In the third group are cases of early paresis and of delusional insanity. The experience of Pavilion F has shown that the confines of a small building are too limited for the characteristic restlessness and magniloquence of paresis. Delusional insanity is always a most troublesome condition. Any form of opposition, detention, or restriction is resented, and indeed the determination of the delusion may be difficult, particularly when marital infidelity or domestic infelicity is the basis of the disturbance. Husbands with quarrelsome wives, wives with intemperate husbands, children with degenerate parents, parents with disobedient children, occasionally look to the hospital for relief. Inasmuch as the management of such patients involves the question of custody rather than treatment, and restrictive measures are appropriately decided by the courts, the hospital refrains from engaging in these disputes.

876  

It should not be forgotten that insanity is disease, and that the determination by a court of the treatment of disease is illogical.

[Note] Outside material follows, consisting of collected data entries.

-- ==== Sys2Proof/Certificates/Slice0/Obligations.lean ====
section
/-! DEFINITION. The statements for the provers. Where a formula's operations take their NaN results from
`q`, nothing is known of `q` but that each of its values is a NaN (R22): a response or a field is then the
binary32 value that the rule's arithmetic gives, and some NaN where that arithmetic gives a NaN. -/

open Sys2Proof Sys2Proof.Machine

/-! ## Encoding -/

/-- 30_encoding.md R301, R302, R310, R320, R330: the words of every well-formed instruction, with every
operand at every value, decode to that instruction and leave the words after them. -/
def Obligations.DecodeOfEncode : Prop :=
  ∀ (i : Instr) (rest : List Word), wellFormed i = true → decode (encode i ++ rest) = .ok i rest

/-- 30_encoding.md R302, R311, R345: what decodes is well-formed and stands in the queue as its own
encoding, followed by what is left. -/
def Obligations.EncodeOfDecode : Prop :=
  ∀ (ws rest : List Word) (i : Instr), decode ws = .ok i rest →
    wellFormed i = true ∧ ws = encode i ++ rest

/-- 30_encoding.md R340: a command word is rejected as illegal exactly where one of the five clauses
holds, whatever words follow it. -/
def Obligations.IllegalWordsAreRejected : Prop :=
  ∀ (w : Word) (rest : List Word),
    (∃ r, decode (w :: rest) = .reject r ∧ r ≠ .incomplete ∧ r ≠ .empty) ↔ IllegalWord w

/-- 30_encoding.md R311 and the examples of the command rules: words written out from the spec decode to
the commands they stand for. -/
def Obligations.DecodedExampleWords : Prop :=
  decode [0x30010000, 0x3F800000] = .ok (.dlProcess .PD 0x3F800000) []
    ∧ decode [0x10000004, 0x3F733333] = .ok (.setParam .decay 0x3F733333) []
    ∧ decode [0x40110000, 0x3F800000] = .ok (.apProcess .MAP_B 0x3F800000) []
    ∧ decode [0x01000000, 0x00001000] = .ok (.arenaReserve 0x1000) []
    ∧ decode [0x43080000, 0x40000000] = .ok (.apSetDepth .MAP_A 0x40000000) []
    ∧ decode [0x511B0000] = .ok (.lfoReset .LFO_B) []
    ∧ decode [0x610B0000, 0] = .ok (.opSetCutoff .DLP_A 0) []
    ∧ decode [0x71130000, 0xC1A00000] = .ok (.satSetDrive .SAT_B 0xC1A00000) []
    ∧ decode [0x821F0000, 0] = .ok (.dzPreset .DZ_DEC 0) []
    ∧ decode [0x21000000, 0x3F800000, 0x3F800000] = .ok (.processStereo 0x3F800000 0x3F800000) []
    ∧ decode [0x43040000, 0x40000000] = .reject .badUnit

/-! ## The step -/

/-- 30_encoding.md R300, R302: where one agent alone has a port and the words at the head of its queue
decode to an instruction, the step takes those words and is that instruction's meaning. That a command is
taken once all its words are there is log 7. -/
def Obligations.StepRunsDecodedCommand : Prop :=
  ∀ (s : State) (a : Nat) (ag : Agent) (i : Instr) (rest : List Word),
    s.agents = [(a, ag)] → s.faulted = false → ag.pending = [] → decode ag.queue = .ok i rest →
    step s = exec i (s.take a rest)
      ∧ (s.take a rest).cur = a
      ∧ (s.take a rest).agent a = { ag with queue := rest }
      ∧ s.take a rest
          = { s with cur := a, agents := (s.take a rest).agents, draws := (s.take a rest).draws }

/-- 30_encoding.md R300, 47_engine_control.md R1110: with FAULTED = 0 and any number of agents, the step goes
on exactly where some agent has work: a SET_CONTROL it has begun, a whole command, or an illegal word at the
head of its queue. Whatever the step does it does for one agent: it performs the next write of a SET_CONTROL
the agent has begun, or else it takes the command at the head of that agent's queue, or raises
ILLEGAL_COMMAND for the word there. That part of a command is no work yet is log 7. -/
def Obligations.StepServesOneAgent : Prop :=
  ∀ s : State, s.Inv → s.faulted = false →
    ((∃ t, step s = .next t) ↔ ∃ a, (s.agent a).HasWork)
      ∧ ∀ t, step s = .next t →
        ∃ a, (∃ p v more, (s.agent a).pending = (p, v) :: more
              ∧ t.params = setParamValue s.params p v
              ∧ t.agent a = { s.agent a with pending := more }
              ∧ (∀ b, b ≠ a → t.agent b = s.agent b)
              ∧ t = { s with params := t.params, agents := t.agents, cur := a, draws := t.draws })
        ∨ (s.agent a).pending = []
            ∧ ((∃ i rest, (s.agent a).queue = encode i ++ rest ∧ wellFormed i = true
                  ∧ exec i (s.take a rest) = .next t)
              ∨ (∃ w rest, (s.agent a).queue = w :: rest ∧ IllegalWord w
                  ∧ t = (s.take a rest).raise .illegalCommand))

/-- 30_encoding.md R304, R340 and 60_exceptions.md R1605, R1610: an illegal word at the head raises
ILLEGAL_COMMAND. Only that word is consumed, nothing is responded, and nothing else changes. -/
def Obligations.IllegalWordRaisesIllegalCommand : Prop :=
  ∀ (s : State) (a : Nat) (ag : Agent) (w : Word) (rest : List Word),
    s.agents = [(a, ag)] → s.faulted = false → ag.pending = [] → ag.queue = w :: rest →
    IllegalWord w →
    ∃ t, step s = .next t
      ∧ t.agent a = { ag with queue := rest }
      ∧ t.statusWord = s.statusWord ||| 0x00000108#32
      ∧ t = { s with
          faulted := true, faultCode := .illegalCommand, agents := t.agents, cur := a,
          draws := t.draws }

A few patients in incipient stages, less than twenty-five per cent, and probably not more than ten per cent, fail to recognize the morbid origin of their abnormal thought and action, and decline the remedy. They become a menace to themselves or others, and are subject to legal measures because they are unsafe, violate law and order, and render themselves liable to restraint. They constitute one class for whom supervision is necessary. Another group of patients are those who do not recover and need the good offices of the court, not however for the safety of their neighbors, but because they are left, after the active disease has subsided, with a mental scar, a defect in intelligence, and are incompetent to carry on independently the duties of life, to mingle in society, or to support or protect themselves in the struggle for existence. They are the demented, or mentally enfeebled, comprising the bulk of the State hospital population, a rapidly increasing number who are a helpless burden. It is right that provision for them be under the jurisdiction of the State, in the interest of both the State and its beneficiaries.